● **Assignment**
Your response should be every line from the entries that includes the string "unfold".

(Excerpted records Opens)

/-- Queueing an update touches the Part Record Store alone (R115). -/
@[simp] theorem queueUpdate_frame (u : PartUpdate) (s : State) :
    (queueUpdate u s).pending = s.pending ∧ (queueUpdate u s).now = s.now ∧ (queueUpdate u s).power = s.power
      ∧ (queueUpdate u s).cfg = s.cfg ∧ (queueUpdate u s).js = s.js ∧ (queueUpdate u s).pe = s.pe
      ∧ (queueUpdate u s).gc = s.gc ∧ (queueUpdate u s).eg = s.eg ∧ (queueUpdate u s).tu = s.tu
      ∧ (queueUpdate u s).ps = s.ps ∧ (queueUpdate u s).cli = s.cli ∧ (queueUpdate u s).pva = s.pva
      ∧ (queueUpdate u s).jp = s.jp := by
  unfold queueUpdate
  simp

/-- The counts of a release (R122). -/
@[simp] theorem countRelease_frame (z : Nat) (s : State) :
    (countRelease z s).pending = s.pending ∧ (countRelease z s).now = s.now
      ∧ (countRelease z s).power = s.power ∧ (countRelease z s).cfg = s.cfg ∧ (countRelease z s).js = s.js
      ∧ (countRelease z s).pe = s.pe ∧ (countRelease z s).gc = s.gc ∧ (countRelease z s).eg = s.eg
      ∧ (countRelease z s).tu = s.tu ∧ (countRelease z s).cli = s.cli ∧ (countRelease z s).prs = s.prs
      ∧ (countRelease z s).jp = s.jp := by
  unfold countRelease
  simp

/-- What an update that joined brings (R115, R117, R122). -/
@[simp] theorem noteUpdate_frame (u : PartUpdate) (s : State) :
    (noteUpdate u s).pending = s.pending ∧ (noteUpdate u s).now = s.now ∧ (noteUpdate u s).power = s.power
      ∧ (noteUpdate u s).cfg = s.cfg ∧ (noteUpdate u s).js = s.js ∧ (noteUpdate u s).pe = s.pe
      ∧ (noteUpdate u s).gc = s.gc ∧ (noteUpdate u s).eg = s.eg ∧ (noteUpdate u s).tu = s.tu
      ∧ (noteUpdate u s).cli = s.cli ∧ (noteUpdate u s).prs = s.prs := by
  unfold noteUpdate
  (repeat' split) <;> simp

/-- An intent's beginning (R164). -/
@[simp] theorem beginIntent_frame (k : IntentKind) (s : State) :
    (beginIntent k s).pending = s.pending ∧ (beginIntent k s).now = s.now ∧ (beginIntent k s).power = s.power
      ∧ (beginIntent k s).cfg = s.cfg ∧ (beginIntent k s).js = s.js ∧ (beginIntent k s).pe = s.pe
      ∧ (beginIntent k s).gc = s.gc ∧ (beginIntent k s).eg = s.eg ∧ (beginIntent k s).tu = s.tu
      ∧ (beginIntent k s).ps = s.ps ∧ (beginIntent k s).cli = s.cli ∧ (beginIntent k s).prs = s.prs
      ∧ (beginIntent k s).jp = s.jp := by
  unfold beginIntent
  simp

/-- An intent's end (R166). -/
@[simp] theorem endIntent_frame (s : State) :
    (endIntent s).pending = s.pending ∧ (endIntent s).now = s.now ∧ (endIntent s).power = s.power
      ∧ (endIntent s).cfg = s.cfg ∧ (endIntent s).js = s.js ∧ (endIntent s).pe = s.pe
      ∧ (endIntent s).gc = s.gc ∧ (endIntent s).eg = s.eg ∧ (endIntent s).tu = s.tu ∧ (endIntent s).ps = s.ps
      ∧ (endIntent s).prs = s.prs ∧ (endIntent s).jp = s.jp := by
  unfold endIntent
  simp

/-- An announcement (R165). -/
@[simp] theorem announceIntent_frame (a : Nat) (s : State) :
    (announceIntent a s).pending = s.pending ∧ (announceIntent a s).now = s.now
      ∧ (announceIntent a s).power = s.power ∧ (announceIntent a s).cfg = s.cfg
      ∧ (announceIntent a s).js = s.js ∧ (announceIntent a s).pe = s.pe ∧ (announceIntent a s).gc = s.gc
      ∧ (announceIntent a s).eg = s.eg ∧ (announceIntent a s).tu = s.tu ∧ (announceIntent a s).ps = s.ps
      ∧ (announceIntent a s).cli = s.cli ∧ (announceIntent a s).prs = s.prs ∧ (announceIntent a s).jp = s.jp := by
  unfold announceIntent
  simp

/-- The entry to WAIT_THREAD (R114). -/
@[simp] theorem enterWaitThread_frame (p : Purpose) (s : State) :
    (enterWaitThread p s).pending = s.pending ∧ (enterWaitThread p s).now = s.now
      ∧ (enterWaitThread p s).power = s.power ∧ (enterWaitThread p s).cfg = s.cfg
      ∧ (enterWaitThread p s).js = s.js ∧ (enterWaitThread p s).pe = s.pe ∧ (enterWaitThread p s).gc = s.gc
      ∧ (enterWaitThread p s).eg = s.eg ∧ (enterWaitThread p s).tu = s.tu ∧ (enterWaitThread p s).cli = s.cli
      ∧ (enterWaitThread p s).prs = s.prs ∧ (enterWaitThread p s).jp = s.jp := by
  unfold enterWaitThread
  simp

(Excerpted records Closes)

● **Response**
  unfold queueUpdate
  unfold countRelease
  unfold noteUpdate
  unfold beginIntent
  unfold endIntent
  unfold announceIntent
  unfold enterWaitThread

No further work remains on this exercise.